Secondly, and more importantly, Freud tried to establish the importance of discoveries which resulted from one particular case (one case history, for example), because its revelatory uniqueness excludes standard research procedures that apply control groups and statistics***. 
 
Leland de la Durantaye's style and clear reasoning is delightful to my mind's eyes and ears and I'm in awe by his grasp of facts and depth of information. It is exactly the quality of his writing that which stimulated me to set down certain observations ( derived from almost permanent, but unfortunately idle associations) which I'd direct initially to Nabokov and, next, to some of his anti-Freudian "disciples," not to Leland Durantaye.   
 
 
................................................................................
 
* p.61 "...Freud's thought is ...associated...with prison, with pre-school, with the pre-mature and the pre-modern - it is something that limits freedom and individuality. Among other things, Freud's thought is branded as determinist ..He makes explicit in a French interview.."What psychoanalysis shares with Bolschevism - and thereby with totalitarianism - is the tendency to negate the singular in favor of the general"..."Nabokov thus saw Freud as standing for many things he did not like - and, conversely, as representing what he most vehemently disliked: the generalizing of the rich particularities of which life is made up.  While lying at the heart of Freud's principle of psychic substitution, the tendency to generalize is a phenomenon especially pronounced in works of psychoanalytic literary criticism..." ( JM: what is "Freud's principle of psychic substitution"? Deos LD indicate, thereby, Freud's 'primary process' mechanism of 'displacement' ?).
 
** p.64/65 "Is Nabokov's criticism unjust? In Freud's writing - above all in his case histories - fantastic attention is paid to the most minute and seemingly derisory details of his patients' lives.And yet, he evinces an indefatigable drive to interpret these details in the light of overarchingschemas that would be common to, depending on the circumstance, the better part of metropolitan Vienna or all humanity.  As Nabokov's charge is made in the name of art..."
 
*** -ISPUB - Sigmund Freud, MD: Forgotten Contributions to Neurology ... D Galbis-Reig - 2004 - ... Freud and Neuropathology: A Study of the Medulla Oblongata .... his work was instrumental in assuring that future scientists would be able to ... Freud's work on cocaine culminated in a publication of his work on cocaine ...
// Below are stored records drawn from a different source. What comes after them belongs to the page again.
-- ==== Sys2Proof/Machine/Sched.lean ====
section
/-! DEFINITION. The group scheduler (R110-R113): clause fetch (R37, R38, R343), exchange and rotation of active sets,
waking sleepers, and the passing of device time. -/
namespace Sys2Proof.Machine

/-! ## Clause fetch (R38) -/

/-- Virtual address of a code word (R69). -/
def codeVa (l : Launch) (pc : Word) : Nat := l.kimg.toNat + l.codeoff + pc.toNat

/-- Put a fetched word into a core's instruction cache. -/
def icachePut (s : State) (core launch off : Nat) (w : Word) : State :=
  modCore s core (fun k => { k with icache := (launch, off, w) :: k.icache.filter (fun (e : Nat × Nat × Word) => !(e.1 == launch && e.2.1 == off)) })

/-- The word memory holds at an address; a poisoned word and a word of a peer's memory are free values (log 19). -/
def codeMem (s : State) (p : Phys) : Word × State :=
  let bs := memRead s p.pa 4
  if p.peer.isSome || anyBad bs then freshWord s else (wordOf (bytesToNat (bs.map Prod.fst)), s)

/-- One code word: a core that holds an earlier value of it returns either (R343, log 10); none on a translation fault, and from
a peer out of reach (R370). -/
def codeWord (s : State) (w : Workgroup) (l : Launch) (pc : Word) : Option Word × State :=
  let core := coreOf s w
  match translateFor s (dieOf s w.lcore) l.part (codeVa l pc) false with
  | (none, s1) => (none, s1)
  | (some p, s1) =>
    if p.peer.any (peerGone s1 l.part) then (none, s1)
    else
    let m := codeMem s1 p
    let old := match m.2.cores[core]? with
      | some k => k.icache.find? (fun (e : Nat × Nat × Word) => e.1 == l.id && e.2.1 == pc.toNat)
      | none => none
    match old with
    | none => (some m.1, icachePut m.2 core l.id pc.toNat m.1)
    | some e =>
      if e.2.2 = m.1 then (some m.1, m.2)
      else
        let ch := freshChoice m.2 2
        let v := if ch.1 = 0 then e.2.2 else m.1
        (some v, icachePut ch.2 core l.id pc.toNat v)

/-- `n` code words from an address; on a fault, the address of the word that faults. -/
def codeWords (s : State) (w : Workgroup) (l : Launch) (pc : Word) : Nat → (List Word × Option Word) × State
  | 0 => (([], none), s)
  | n + 1 =>
    match codeWord s w l pc with
    | (none, s1) => (([], some pc), s1)
    | (some v, s1) =>
      let r := codeWords s1 w l (pc + 4) n
      ((v :: r.1.1, r.1.2), r.2)

def clauseOf (hdr h : Word) (ws : List Word) : Clause :=
  let f := hdrOf h
  { hdr := hdr, len := f.len, cls := f.cls, wait := f.wait, setA := f.setA, setB := f.setB, yld := f.yld, nspec := f.nspec, words := ws }

/-- A trap taken at a clause header. -/
def headerTrap (m : QMask) (run : LMask) (hdr : Word) (k : TrapKind) (sub addr : Nat) : Trap :=
  { kind := k, sub := sub, mask := run, addr := addr, info := 0, wtype := 0, outs := [], pc := hdr, resume := hdr, quads := m, header := true }

/-- The quads that a fetch for quad `q` serves: a replaying quad is fetched for alone. -/
def fetchQuads (g : Group) (q : Nat) : QMask := if (quadAt g q).replay.isSome then quadBit q else gangOf g q

/-- Where quad `q` fetches its next clause; none where it has one. -/
def fetchPc (g : Group) (q : Nat) : Option Word :=
  let a := quadAt g q
  match a.replay with
  | some r => if r.clause.isSome then none else some r.pc
  | none => if a.clause.isSome then none else some a.pc

def setClause (c : Clause) (q : Quad) : Quad :=
  match q.replay with
  | some r => { q with replay := some { r with clause := some c } }
  | none => { q with clause := some c }

/-- A trap that a fetch meets: a replaying quad issues its side again from its start, unpredicted, and the trap waits while a lane of
the group is predicted or replaying (R126, R127). -/
def fetchTrap (s : State) (w : Workgroup) (grp : Nat) (g : Group) (m : QMask) (t : Trap) : State :=
  if (quadsOf m).any (fun q => (quadAt g q).replay.isSome) then modGrp s w.id grp (restartQuads m)
  else if trapWaits g then s
  else takeTrap s w.id grp t

/-- A header fault: confirmed gangs wait for the handler's reply, and take PAGE_FAULT where it refused; a predicted
side stops (R38, R126); code of a peer out of reach is PEER_LOST (R370). -/
def fetchFault (s : State) (w : Workgroup) (grp : Nat) (g : Group) (l : Launch) (m : QMask) (hdr bad : Word) : State :=
  let va := codeVa l bad
  let q0 := quadAt g ((quadsOf m).headD 0)
  let gone := ((translateFor s (dieOf s w.lcore) l.part va false).1.bind Phys.peer).filter (peerGone s l.part)
  if q0.pred.isSome then modGrp s w.id grp (fun g => modQuads g m (fun q => { q with pred := q.pred.map (fun p => { p with stopped := true }) }))
  else if gone.isSome then
    fetchTrap s w grp g m { headerTrap m (runOf g m &&& g.counted) hdr .peerLost 0 va with info := gone.getD 0 }
  else if q0.refused.contains (pageOf va) then
    fetchTrap (modGrp s w.id grp (fun g => modQuads g m (fun q => { q with refused := [] }))) w grp g m
      (headerTrap m (runOf g m &&& g.counted) hdr .pageFault 0 va)
  else
    raiseFault (modGrp s w.id grp (fun g => modQuads g m (fun q => { q with st := .parked, park := .fault (pageOf va) }))) l.part va 0 l.tag.toNat

/-- A whole clause is fetched for a gang and its header checked (R37, R38, R63, R64). -/
def fetchClause (s : State) (w : Workgroup) (grp : Nat) (g : Group) (l : Launch) (q : Nat) (hdr : Word) : State :=
  let m := fetchQuads g q
  match codeWord s w l hdr with
  | (none, s1) => fetchFault s1 w grp g l m hdr hdr
  | (some h, s1) =>
    match codeWords s1 w l (hdr + 4) (hdrOf h).len with
    | ((_, some bad), s2) => fetchFault s2 w grp g l m hdr bad
    | ((ws, none), s2) =>
      match hdrSub h ws with
      | none => modGrp s2 w.id grp (fun g => modQuads g m (fun a => { setClause (clauseOf hdr h ws) a with refused := [] }))
      | some sub =>
        if (quadAt g q).pred.isSome then
          modGrp s2 w.id grp (fun g => modQuads g m (fun a => { a with pred := a.pred.map (fun p => { p with stopped := true }) }))
        else fetchTrap s2 w grp g m (headerTrap m (runOf g m &&& g.counted) hdr .illegalOp sub 0)

/-- CLAUSE_FETCH: quad `c` of group `b` of workgroup `a` stands at a header it may fetch. -/
def execClauseFetch (s : State) : Host.Outcome State Fault Refusal :=
  .next (match findWg s s.arg.a with
  | none => s
  | some w =>
    match w.groups[s.arg.b]?, findLaunch s w.launch with
    | some g, some l =>
      if g.active && quadReady s w g s.arg.c then
        match fetchPc g s.arg.c with
        | some pc => fetchClause s w s.arg.b g l s.arg.c pc
        | none => s
      else s
    | _, _ => s)

/-! ## Active sets (R111, R112) -/

/-- The parks of R111: at MCALL, WAITJ, LAUNCH, LWAIT, SLEEP, WAITF, a barrier or a phaser wait. -/
def parksAway (p : Park) : Bool :=
  match p with
  | .bar | .bart | .bard | .phwt _ _ _ | .phwtOut _ _ | .phaw _ _ _ | .waitf _ | .waitj _ _ | .lwait _ _ | .sleep _ | .launchAnswer | .mcall _ _ => true
  | .none | .fence _ _ _ | .fault _ | .retryOps | .cut => false

/-- Every live gang of the group is parked. -/
def allParked (g : Group) : Bool := g.quads.all (fun q => q.live == 0 || (q.st == .parked && parksAway q.park))

/-- A group whose every gang is parked leaves its active set at once (R111), and one that waits for a launch's answer (R106). -/
def leaveParked (s : State) (wg grp : Nat) : State :=
  modGrp s wg grp (fun g => if g.active && (allParked g || launching g) then { g with active := false, since := now s } else g)

/-- Of two candidates the older, the first on a tie. -/
def older (a b : Workgroup × Nat × Group) : Workgroup × Nat × Group := if b.2.2.since < a.2.2.since then b else a
def oldest (l : List (Workgroup × Nat × Group)) : Option (Workgroup × Nat × Group) :=
  match l with
  | [] => none
  | a :: r => some (r.foldl older a)

def grpClass (s : State) (w : Workgroup) : Nat := match findLaunch s w.launch with | some l => classOf l | none => 3

/-- The ready pending group that takes a free place (R112 steps 1 and 2). -/
def chooseGroup (s : State) (core slot : Nat) : Option (Workgroup × Nat × Group) :=
  let pend := (slotGroups s core slot).filter (fun e => !e.2.2.active && groupReady s e.1 e.2.1)
  let aged := pend.filter (fun e => decide (256 ≤ now s - e.2.2.since))
  if aged.isEmpty then
    let best := pend.foldl (fun m e => min m (grpClass s e.1)) 3
    oldest (pend.filter (fun e => grpClass s e.1 == best))
  else oldest aged

def enter (s : State) (e : Workgroup × Nat × Group) : State := modGrp s e.1.id e.2.1 (fun g => { g with active := true, since := now s })
def leave (s : State) (e : Workgroup × Nat × Group) : State := modGrp s e.1.id e.2.1 (fun g => { g with active := false, since := now s })

/-- ACTIVE_SET_EXCHANGE at slot `b` of core `a`: a free place, or that of a group that is not ready, is filled. -/
def execActiveSetExchange (s : State) : Host.Outcome State Fault Refusal :=
  let core := s.arg.a
  let slot := s.arg.b
  .next (match chooseGroup s core slot with
  | none => s
  | some e =>
    let act := (slotGroups s core slot).filter (fun e => e.2.2.active)
    if act.length < 8 then enter s e
    else match oldest (act.filter (fun e => !groupReady s e.1 e.2.1)) with
      | none => s
      | some o => enter (leave s o) e)

/-- SCHEDULER_ROTATE at slot `b` of core `a` (R112 step 3). -/
def execSchedulerRotate (s : State) : Host.Outcome State Fault Refusal :=
  let core := s.arg.a
  let slot := s.arg.b
  let all := slotGroups s core slot
  let act := all.filter (fun e => e.2.2.active)
  let aged := all.filter (fun e => !e.2.2.active && groupReady s e.1 e.2.1 && decide (256 ≤ now s - e.2.2.since))
  .next (match oldest aged, oldest act with
  | some e, some o => if act.length < 8 || act.any (fun e => !groupReady s e.1 e.2.1) then s else enter (leave s o) e
  | _, _ => s)

/-- SLEEP_WAKE: the gang of quad `c` of group `b` of workgroup `a` reaches its wake time. -/
def execSleepWake (s : State) : Host.Outcome State Fault Refusal :=
  .next (match findGrp s s.arg.a s.arg.b with
  | none => s
  | some g =>
    match (quadAt g s.arg.c).st, (quadAt g s.arg.c).park with
    | .parked, .sleep wake =>
      if wake ≤ now s then modGrp s s.arg.a s.arg.b (fun g => settle (modQuads g (gangOf g s.arg.c) (fun q => { q with st := .running, park := .none })))
      else s
    | _, _ => s)

/-! ## Device time -/

/-- Device time advances; a pending group that is not ready has no age (R112). -/
def tickBy (s : State) (n : Nat) : State :=
  let s1 := { s with clk := s.clk + BitVec.ofNat 64 n }
  { s1 with wgs := s1.wgs.map (fun w => { w with groups := (List.range w.groups.length).filterMap (fun k =>
      (w.groups[k]?).map (fun g => if g.active || g.ended || groupReady s w k then g else { g with since := now s1 })) }) }

end Sys2Proof.Machine
end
www.ispub.com/ostia/index.php?.../ijn/.../freud... - ISPUB - Sigmund Freud, MD: Forgotten Contributions to Neurology ...
www.ispub.com/.../sigmund_freud_md_forgotten_contributions_to_ neurology_neuropathology_and_anesthesia.html - 
David Galbis-Reig M.D. Department of Internal Medicine;Aurora Sinai Medical Center, Milwaukee,Wisconsin - citation: D. Galbis-Reig : Sigmund Freud, MD: Forgotten Contributions to Neurology, Neuropathology, and Anesthesia . The Internet Journal of Neurology. 2004 Volume 3 Number 1
(I only came across this one reference using search-tools from the internet. There are others.)